**Task brief**
What are the lines, written out exactly, from the one containing "observer alone. -/" to the end of the entries below? Include both ends and nothing more.

**Information given**
/-! ### What the framing layer appends (R33, R56) -/

/-- `t` is `s` with events appended that the observer has read, none of them an `accept`. -/
def State.Emitted (s t : State) : Prop :=
  ∃ es, (∀ op, Event.accept op ∉ es) ∧ t.params = s.params ∧ t.hist = s.hist ++ es ∧
    t.obs = es.foldl (fun o e => o.see s.params e) s.obs

theorem State.Emitted.of_eq {s t : State} (hp : t.params = s.params) (hh : t.hist = s.hist)
    (ho : t.obs = s.obs) : s.Emitted t :=
  ⟨[], fun _ => List.not_mem_nil, hp, by rw [hh, List.append_nil], ho⟩

theorem State.Emitted.trans {s t u : State} (h : s.Emitted t) (h' : t.Emitted u) : s.Emitted u := by
  obtain ⟨es, ha, hp, hh, ho⟩ := h
  obtain ⟨fs, ha', hp', hh', ho'⟩ := h'
  refine ⟨es ++ fs, fun op hm => ?_, hp'.trans hp, ?_, ?_⟩
  · exact (List.mem_append.1 hm).elim (ha op) (ha' op)
  · rw [hh', hh, List.append_assoc]
  · rw [ho', ho, hp, List.foldl_append]

theorem State.emitted_emit (s : State) {e : Event} (he : ∀ op, e ≠ .accept op) :
    s.Emitted (s.emit e) :=
  ⟨[e], fun op h => he op (List.mem_singleton.1 h).symm, rfl, rfl, rfl⟩

theorem State.emitted_conclude (r : Result) (s : State) : s.Emitted (s.conclude r) :=
  State.emitted_emit (s.record r) (e := .done r) fun _ => Event.noConfusion

theorem State.emitted_modelFault (f : ModelFault) (s : State) : s.Emitted (s.modelFault f) :=
  State.emitted_emit { s with mfault := some f } (e := .mfault f) fun _ => Event.noConfusion

theorem State.emitted_completed (pc pd : Pin) (m : MicroOp) (s : State) :
    s.Emitted (s.completed pc pd m) := by
  have h := State.completed_spec pc pd m s
  refine ⟨eventsOf pc pd [m], fun op hm => ?_, h.params, h.hist, h.obs⟩
  rw [eventsOf_eq_map, List.map_singleton, List.mem_singleton] at hm
  cases m <;> cases hm

theorem State.emitted_issue (m : MicroOp) (s : State) : s.Emitted (s.issue m).state := by
  rcases State.issue_cases s m with
    ⟨pc, pd, e⟩ | e | e | ⟨l, pin, x, -, e⟩ | ⟨l, lv, pin, x, -, e⟩ <;> rw [e, Issued.state]
  · exact State.emitted_completed pc pd m s
  · exact .of_eq rfl rfl rfl
  · exact State.emitted_modelFault _ s
  · have h : s.Emitted (((s.takeAnswer.emit (.cfg l pin (.err x))).setCfg l .x).setLvl l .x) :=
      State.emitted_emit s.takeAnswer fun _ => Event.noConfusion
    rw [State.abort]
    exact h.trans (State.emitted_conclude _ _)
  · have h : s.Emitted ((s.takeAnswer.emit (.set l pin lv (.err x))).setLvl l .x) :=
      State.emitted_emit s.takeAnswer fun _ => Event.noConfusion
    rw [State.abort]
    exact h.trans (State.emitted_conclude _ _)

/-- Whatever a list of micro-operations does, it accepts nothing and feeds the observer alone. -/
theorem State.framing_emitted (ms : List MicroOp) (s : State) : s.Emitted (s.framing ms) :=
  State.framing_keeps s.Emitted ms (fun m _ t h => h.trans (State.emitted_issue m t))
    (fun t h => h.trans (State.emitted_conclude .ok t))
    (fun t f _ h => h.trans (State.emitted_modelFault f t)) s (.of_eq rfl rfl rfl)

/-- Settles O48: a step from RUN issues a micro-operation, or the block is quiescent after a model
fault. -/
theorem runAcceptsNothing : Obligations.RunAcceptsNothing := by
  intro s t hp hst
  have hsame : s.hist = s.hist ++ [] := (List.append_nil _).symm
  rcases step_cases hst with
    ⟨-, -, m, -, rfl⟩ | ⟨-, ⟨x, -, rfl⟩ | ⟨-, rfl⟩ | ⟨-, -, hidle, -⟩⟩
  · obtain ⟨es, ha, -, hh, -⟩ := s.framing_emitted [m]
    exact ⟨es, hh, ha⟩
  · exact ⟨[], hsame, fun _ => List.not_mem_nil⟩
  · exact ⟨[], hsame, fun _ => List.not_mem_nil⟩
  · cases hp.symm.trans hidle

**Your response**
/-- Whatever a list of micro-operations does, it accepts nothing and feeds the observer alone. -/
theorem State.framing_emitted (ms : List MicroOp) (s : State) : s.Emitted (s.framing ms) :=
  State.framing_keeps s.Emitted ms (fun m _ t h => h.trans (State.emitted_issue m t))
    (fun t h => h.trans (State.emitted_conclude .ok t))
    (fun t f _ h => h.trans (State.emitted_modelFault f t)) s (.of_eq rfl rfl rfl)

/-- Settles O48: a step from RUN issues a micro-operation, or the block is quiescent after a model
fault. -/
theorem runAcceptsNothing : Obligations.RunAcceptsNothing := by
  intro s t hp hst
  have hsame : s.hist = s.hist ++ [] := (List.append_nil _).symm
  rcases step_cases hst with
    ⟨-, -, m, -, rfl⟩ | ⟨-, ⟨x, -, rfl⟩ | ⟨-, rfl⟩ | ⟨-, -, hidle, -⟩⟩
  · obtain ⟨es, ha, -, hh, -⟩ := s.framing_emitted [m]
    exact ⟨es, hh, ha⟩
  · exact ⟨[], hsame, fun _ => List.not_mem_nil⟩
  · exact ⟨[], hsame, fun _ => List.not_mem_nil⟩
  · cases hp.symm.trans hidle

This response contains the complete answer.